[Material for this task — start]

-- ==== Sys2Proof/Machine/Ops.lean ====
section
/-! DEFINITION. The primitives of 00_scope.md rule R11 as functions on the state, the faults of 60_exceptions.md as one
shared operation, the admission of requests, and what the host and the transport supply from outside. -/

namespace Sys2Proof.Machine

/-! Emitting events. -/

/-- Append one event to the current request's trace (00_scope.md rule R11). -/
def emit (e : Event) (s : State) : State := { s with tr := s.tr ++ [e] }

/-- `cmd(b)`: an instruction byte. Its requirement `DM = 0` holds at every use in a rule, from a state with `DM = 0`
(00_scope.md rule R11, 10_state.md rule R33; log entry 7). -/
def cmd (b : Byte) (s : State) : State := emit (.byte b) s

/-- `dat(b)`: a data byte. Its requirement `DM = 1` holds at every use, each standing between `setmode(1)` and
`setmode(0)` (00_scope.md rule R11; log entry 7). -/
def dat (b : Byte) (s : State) : State := emit (.byte b) s

/-- Several data bytes in a row, one event each (20_memory.md rule R52). -/
def datAll : List Byte → State → State
  | [], s => s
  | b :: bs, s => datAll bs (dat b s)

/-- `nib(v)`, which requires no data mode (00_scope.md rule R11). -/
def nib (v : Nibble) (s : State) : State := emit (.nibble v) s

/-- `wait(T)` (00_scope.md rule R11); it has no effect on engine registers (20_memory.md rule R62). -/
def wait (t : Duration) (s : State) : State := emit (.wait t) s

/-- `setmode(m)`: emit `MODE(m)`, then `DM <- m` (00_scope.md rule R11). -/
def setMode (m : DataMode) (s : State) : State := { emit (.mode m) s with dm := m }

/-- `bl(b)`: emit `BACKLIGHT(b)`, then `BL <- b` (00_scope.md rule R11). -/
def backlight (on : Bool) (s : State) : State :=
  { emit (.backlight on) s with bl := if on then .on else .off }

/-- The transport's answer to the next `setup()`: the next one supplied as an input, or else a free value (00_scope.md
rule R8 `setup_answer`, log entry 2). -/
def setupAnswer (s : State) : Bool :=
  match s.setupAnswers with
  | q :: _ => q
  | [] => Config.setupAnswer s.draws

/-- `q <- setup()`: emit `SETUP`; the answer is `setupAnswer` of the state before, which this uses up (00_scope.md rule
R11). -/
def setup (s : State) : State :=
  { emit .setup s with setupAnswers := s.setupAnswers.tail, draws := s.draws + 1 }

/-! Requests: their beginning, their response, their faults. -/

/-- A request begins: its trace is empty and it has no response yet (00_scope.md rules R4, R11). -/
def startRequest (s : State) : State := { s with tr := [], response := none }

/-- `return v` (00_scope.md rule R11). -/
def respond (r : Response) (s : State) : State := { s with response := some r }

/-- The fault codes of 60_exceptions.md rule R180. -/
inductive FaultCode where
  | illegalRequest
  | truncatedRequest
  | notReady
  | alreadyReady
  | badCharId
  | badTabStep
deriving DecidableEq, Repr

/-- The value recorded in FLT (60_exceptions.md rule R180). -/
def faultValue : FaultCode → Byte
  | .illegalRequest => 0x01#8
  | .truncatedRequest => 0x02#8
  | .notReady => 0x03#8
  | .alreadyReady => 0x04#8
  | .badCharId => 0x05#8
  | .badTabStep => 0x06#8

/-- `raise Fault(code)`, the one operation that takes a fault: no event, no response, and no register written but FLT
(60_exceptions.md rules R181, R186). Nothing returns from it (rule R187). The faulting request is a next state with FLT
written; the step after it is the fault outcome (DEDUCED, log entry 12). -/
def raiseFault (code : FaultCode) (s : State) : State := { startRequest s with flt := faultValue code }

/-- An engine with FLT ≠ 0 has no further step (60_exceptions.md rule R181). -/
def unlessFaulted (s : State) (r : Result) : Result :=
  if s.flt = 0x00#8 then r else .fault (.faulted s.flt)

/-- A request that raises a fault whatever the state of INIT. -/
def faultRequest (code : FaultCode) (s : State) : Result := unlessFaulted s (.next (raiseFault code s))

/-- A request admitted in every INIT state (60_exceptions.md rule R184, third row). -/
def inAnyState (s : State) (body : State → State) : Result := unlessFaulted s (.next (body (startRequest s)))

/-- A request admitted in READY only (60_exceptions.md rule R184, second row). -/
def whenReady (s : State) (body : State → State) : Result :=
  unlessFaulted s (.next (if s.init = .ready then body (startRequest s) else raiseFault .notReady s))

/-- A request admitted in POWER_ON and SHUTDOWN only (60_exceptions.md rule R184, first row). -/
def whenNotStarted (s : State) (body : State → State) : Result :=
  unlessFaulted s
    (.next (if s.init = .powerOn ∨ s.init = .shutdown then body (startRequest s) else raiseFault .alreadyReady s))

/-! Emission of a single controller instruction, nibble or data byte: the rows CMD, NIB and DATA of the opcode table. The
event is appended to the trace of the request that emits it (00_scope.md rule R12). -/

/-- One primitive that requires no data mode, `nib` (00_scope.md rule R11). -/
def emitInEitherMode (s : State) (op : State → State) : Result := unlessFaulted s (.next (op s))

/-- One primitive that requires `DM = 0`, `cmd` (00_scope.md rule R11). -/
def emitInInstructionMode (s : State) (op : State → State) : Result :=
  unlessFaulted s (if s.dm = .instruction then .next (op s) else .refused .needsInstructionMode)

/-- One primitive that requires `DM = 1`, `dat` (00_scope.md rule R11). -/
def emitInDataMode (s : State) (op : State → State) : Result :=
  unlessFaulted s (if s.dm = .data then .next (op s) else .refused .needsDataMode)

/-! The outside (70_reset_and_hazards.md rule R203). -/

/-- The host issues a request frame: it waits behind those not yet taken (20_memory.md rule R61). -/
def State.issue (frame : List Byte) (s : State) : State := { s with pending := s.pending ++ [frame] }

/-- The transport settles its answer to a coming `setup()`, after those already settled (00_scope.md rule R8). -/
def State.answerSetup (q : Bool) (s : State) : State := { s with setupAnswers := s.setupAnswers ++ [q] }

/-- A completed request joins the run's observation; one with no response is a fault, which ends the run
(70_reset_and_hazards.md rule R212; DEDUCED, log entry 13). -/
def recordObservation (s : State) : State :=
  match s.response with
  | some r => { s with observed := s.observed ++ [⟨r, s.tr⟩] }
  | none => s

end Sys2Proof.Machine
end

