-- ==== Sys2Proof/Machine/Operands.lean ====
section
/-! DEFINITION. Operand forms and composed values: operand bytes as naturals, addresses, the instruction bytes that carry
them, and the byte form of responses (30_encoding.md). -/

namespace Sys2Proof.Machine

/-- The 8-bit function-set code of the bootstrap (30_encoding.md rules R79, R80). -/
def fs8 : Byte := 0x30#8

/-- The 4-bit function-set code of the bootstrap (30_encoding.md rule R79). -/
def fs4 : Byte := 0x20#8

/-- The space of line-feed fill and backspace (30_encoding.md rule R81). -/
def spaceChar : Byte := 0x20#8

/-- `v[7:4]`, which a 4-bit bus transfers first (20_memory.md rules R51, R55). -/
def highNibble (v : Byte) : Nibble := v.extractLsb' 4 4

/-- `v[3:0]`, which a 4-bit bus transfers second (20_memory.md rules R51, R55). -/
def lowNibble (v : Byte) : Nibble := v.extractLsb' 0 4

/-- An operand byte, read as an unsigned natural (30_encoding.md rule R74). -/
def operand (b : Byte) : Nat := b.toNat

/-- The DDRAM address of cell `(x, y)`, a natural (43_address_translation.md rule R140). -/
def ddramAddr (offset : RowOffsets) (x y : Nat) : Nat := (offset.get y).toNat + x

/-- The set-DDRAM-address byte `0x80 | a` (30_encoding.md rule R77). -/
def setDdramByte (a : Nat) : Byte := 0x80#8 ||| BitVec.ofNat 8 a

/-- The set-CGRAM-address byte `0x40 | (id << 3)` (30_encoding.md rule R78). -/
def setCgramByte (id : Byte) : Byte := 0x40#8 ||| (id <<< 3)

/-- The byte form of a response (30_encoding.md rule R71). -/
def Response.bytes : Response → List Byte
  | .none => []
  | .bool b => [if b then 0x01#8 else 0x00#8]
  | .count n => [BitVec.ofNat 8 n]
  | .pos x y => [BitVec.ofNat 8 x, BitVec.ofNat 8 y]
  | .step s => [s]

end Sys2Proof.Machine
end

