-- ==== Sys2Proof/Machine/Reserved.lean ====
section
/-! DEFINITION. What the request decoder raises: a reserved opcode and a frame cut short (30_encoding.md rule R73). -/

namespace Sys2Proof.Machine

/-- RESERVED: a frame with a reserved opcode faults with `F_ILLEGAL_REQUEST` in every INIT state (30_encoding.md rule R73,
60_exceptions.md rule R182). -/
def execReserved (_opcode : Byte) (s : State) : Result := faultRequest .illegalRequest s

/-- A frame cut short faults with `F_TRUNCATED_REQUEST` in every INIT state (30_encoding.md rule R73). -/
def truncatedRequest (s : State) : Result := faultRequest .truncatedRequest s

end Sys2Proof.Machine
end

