-- ==== Sys2Proof/Laws/Exec.lean ====
section
/-! SUPPORT. Once and for all what an instruction can do: a request either raises a fault or, where it is admitted, performs
its body on the state with an empty trace; a row of the emitted formats appends one event. Proofs about every instruction
start from here instead of unfolding the meanings. -/

namespace Sys2Proof.Machine

/-- The body of the rule of a stream byte's class (44_text_stream.md rule R150). -/
def classBody (c : Byte) : StreamClass → State → State
  | .bel => belOp
  | .bs => bsOp
  | .ht => htOp
  | .ff => ffOp
  | .cr => crOp
  | .ctlOther => ctlOtherOp
  | .lf => lfOp
  | .printable => printableOp c

/-- The body of a request, performed on the state with an empty trace; the identity for what has no body. -/
def body : Instr → State → State
  | .beginReq, s => beginOp (setupAnswer s) s
  | .endReq, s => respond (.bool true) { clearBitOp .cntl 2 s with init := .shutdown }
  | .write c, s => classBody c (streamClass c) s
  | .cursorSet x y, s => respond .none (cursorSetOp (operand x) (operand y) s)
  | .cursorGet, s => respond (.pos s.cx s.cy) s
  | .cursorHome, s => respond .none (cursorHomeOp s)
  | .displayClear, s => respond .none (displayClearOp s)
  | .displayOn, s => respond .none (setBitOp .cntl 2 s)
  | .displayOff, s => respond .none (clearBitOp .cntl 2 s)
  | .backlightOn, s => respond .none (backlight true s)
  | .backlightOff, s => respond .none (backlight false s)
  | .cursorUnderlineOn, s => respond .none (setBitOp .cntl 1 s)
  | .cursorUnderlineOff, s => respond .none (clearBitOp .cntl 1 s)
  | .cursorBlinkOn, s => respond .none (setBitOp .cntl 0 s)
  | .cursorBlinkOff, s => respond .none (clearBitOp .cntl 0 s)
  | .displayScrollLeft, s => respond .none (cmd 0x18#8 s)
  | .displayScrollRight, s => respond .none (cmd 0x1C#8 s)
  | .entryLeftToRight, s => respond .none (setBitOp .mode 1 s)
  | .entryRightToLeft, s => respond .none (clearBitOp .mode 1 s)
  | .entryShiftOn, s => respond .none (setBitOp .mode 0 s)
  | .entryShiftOff, s => respond .none (clearBitOp .mode 0 s)
  | .setCustomChar id b0 b1 b2 b3 b4 b5 b6 b7, s =>
    respond .none (setCustomCharOp id [b0, b1, b2, b3, b4, b5, b6, b7] s)
  | .textNormalMode, s => respond .none { s with tm := .normal }
  | .textInvertedMode, s => respond .none { s with tm := .inverted }
  | .tabStepGet, s => respond (.step s.tab) s
  | .tabStepSet v, s => respond .none { s with tab := v }
  | .writeBel, s => belOp s
  | .writeBs, s => bsOp s
  | .writeHt, s => htOp s
  | .writeLf, s => lfOp s
  | .writeFf, s => ffOp s
  | .writeCr, s => crOp s
  | .writeCtlOther _, s => ctlOtherOp s
  | .writePrintable c, s => printableOp c s
  | .reserved _, s | .clearDisplay, s | .returnHome, s | .entryModeSet _ _, s | .displayControl _ _ _, s
  | .displayShiftLeft, s | .displayShiftRight, s | .functionSet _, s | .functionSet8Bit, s | .setCgramAddr _, s
  | .setDdramAddr _, s | .nibbleFs8, s | .nibbleFs4, s | .data _, s => s

/-- Where a request performs its body: admitted by INIT and with legal operands (60_exceptions.md rules R182, R184). -/
def Performs (i : Instr) (s : State) : Prop :=
  match i with
  | .beginReq => s.init = .powerOn ∨ s.init = .shutdown
  | .cursorGet | .textNormalMode | .textInvertedMode | .tabStepGet => True
  | .tabStepSet v => v ≠ 0x00#8
  | .setCustomChar id _ _ _ _ _ _ _ _ => s.init = .ready ∧ id.toNat ≤ 7
  | .reserved _ => False
  | _ => s.init = .ready

/-- The fault a request raises where it does not perform its body (60_exceptions.md rule R182). -/
def requestFault (i : Instr) (s : State) : FaultCode :=
  match i with
  | .beginReq => .alreadyReady
  | .tabStepSet _ => .badTabStep
  | .setCustomChar _ _ _ _ _ _ _ _ _ => if s.init = .ready then .badCharId else .notReady
  | .reserved _ => .illegalRequest
  | _ => .notReady

theorem whenReady_eq {s : State} (hf : s.flt = 0x00#8) (f : State → State) :
    (s.init = .ready → whenReady s f = .next (f (startRequest s))) ∧
      (¬ s.init = .ready → whenReady s f = .next (raiseFault .notReady s)) :=
  ⟨fun h => whenReady_of_ready ⟨hf, h⟩ f, fun h => whenReady_of_not_ready hf h f⟩

/-- A request, in an engine that is not faulted, performs its body or raises its fault. -/
theorem exec_request {s : State} (hf : s.flt = 0x00#8) (i : Instr) (hi : i.isRequest = true) :
    (Performs i s → exec i s = .next (body i (startRequest s))) ∧
      (¬ Performs i s → exec i s = .next (raiseFault (requestFault i s) s)) := by
  have ready := whenReady_eq hf (body i)
  have any : exec i s = inAnyState s (body i) → exec i s = .next (body i (startRequest s)) := fun h => by
    rw [h, inAnyState_of_running hf]
  cases i
  case beginReq =>
    constructor <;> intro h <;>
      simp_all [Performs, exec, execBegin, whenNotStarted, unlessFaulted, body, requestFault]
  case cursorGet => exact ⟨fun _ => any rfl, fun h => absurd trivial h⟩
  case textNormalMode => exact ⟨fun _ => any rfl, fun h => absurd trivial h⟩
  case textInvertedMode => exact ⟨fun _ => any rfl, fun h => absurd trivial h⟩
  case tabStepGet => exact ⟨fun _ => any rfl, fun h => absurd trivial h⟩
  case tabStepSet v =>
    constructor <;> intro h <;>
      simp_all [Performs, exec, execTabStepSet, faultRequest, inAnyState, unlessFaulted, body, requestFault]
  case setCustomChar id b0 b1 b2 b3 b4 b5 b6 b7 =>
    by_cases hr : s.init = .ready <;> by_cases h7 : id.toNat ≤ 7 <;>
      simp_all [Performs, exec, execSetCustomChar, operand, faultRequest, whenReady, unlessFaulted, body, requestFault,
        Nat.not_lt.2, Nat.not_le.1]
  case reserved => exact ⟨fun h => h.elim, fun _ => faultRequest_of_running hf _⟩
  case write c =>
    have hw : exec (.write c) s = whenReady s (body (.write c)) := by
      simp only [exec, execWrite]
      congr 1
      funext s
      simp only [body]
      cases streamClass c <;> rfl
    rw [hw]
    exact ready
  all_goals first
    | exact absurd (show false = true from hi) (by decide)
    | exact ready

/-- Every meaning answers through the check of FLT (60_exceptions.md rule R181). -/
theorem exec_checks_flt (i : Instr) (s : State) : ∃ r, exec i s = unlessFaulted s r := by
  cases i
  case tabStepSet v =>
    simp only [exec, execTabStepSet]
    split <;> exact ⟨_, rfl⟩
  case setCustomChar =>
    simp only [exec, execSetCustomChar]
    split <;> exact ⟨_, rfl⟩
  all_goals exact ⟨_, rfl⟩

/-- Everything a request can answer with a next state. -/
theorem exec_request_cases {s t : State} {i : Instr} (hi : i.isRequest = true) (h : exec i s = .next t) :
    s.flt = 0x00#8 ∧ ((Performs i s ∧ t = body i (startRequest s)) ∨
      (¬ Performs i s ∧ t = raiseFault (requestFault i s) s)) := by
  have hf := (unlessFaulted_next_iff.1 ((exec_checks_flt i s).choose_spec ▸ h)).1
  refine ⟨hf, ?_⟩
  by_cases hp : Performs i s
  · left
    rw [(exec_request hf i hi).1 hp] at h
    cases h
    exact ⟨hp, rfl⟩
  · right
    rw [(exec_request hf i hi).2 hp] at h
    cases h
    exact ⟨hp, rfl⟩

/-- Everything a row of the emitted formats can answer with a next state: one event more, in the data mode it requires where
it requires one. -/
theorem exec_emitted_cases {s t : State} {i : Instr} (hi : i.isRequest = false) (h : exec i s = .next t) :
    s.flt = 0x00#8 ∧ (∃ e, t = emit e s) ∧ (i.format = .cmd → s.dm = .instruction) ∧
      (i.format = .data → s.dm = .data) := by
  cases i
  case data d =>
    obtain ⟨hf, hd, ht⟩ := emitInDataMode_cases h
    exact ⟨hf, ⟨_, ht⟩, nofun, fun _ => hd⟩
  all_goals first
    | exact absurd (show true = false from hi) (by decide)
    | (obtain ⟨hf, ht⟩ := emitInEitherMode_cases h; exact ⟨hf, ⟨_, ht⟩, nofun, nofun⟩)
    | (obtain ⟨hf, hd, ht⟩ := emitInInstructionMode_cases h; exact ⟨hf, ⟨_, ht⟩, fun _ => hd, nofun⟩)

end Sys2Proof.Machine
end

[Material for this task — finish]

**Task description**
Whenever a line in the data holds "trivial", copy that line.

**Answer to the exercise**
  case cursorGet => exact ⟨fun _ => any rfl, fun h => absurd trivial h⟩
  case textNormalMode => exact ⟨fun _ => any rfl, fun h => absurd trivial h⟩
  case textInvertedMode => exact ⟨fun _ => any rfl, fun h => absurd trivial h⟩
  case tabStepGet => exact ⟨fun _ => any rfl, fun h => absurd trivial h⟩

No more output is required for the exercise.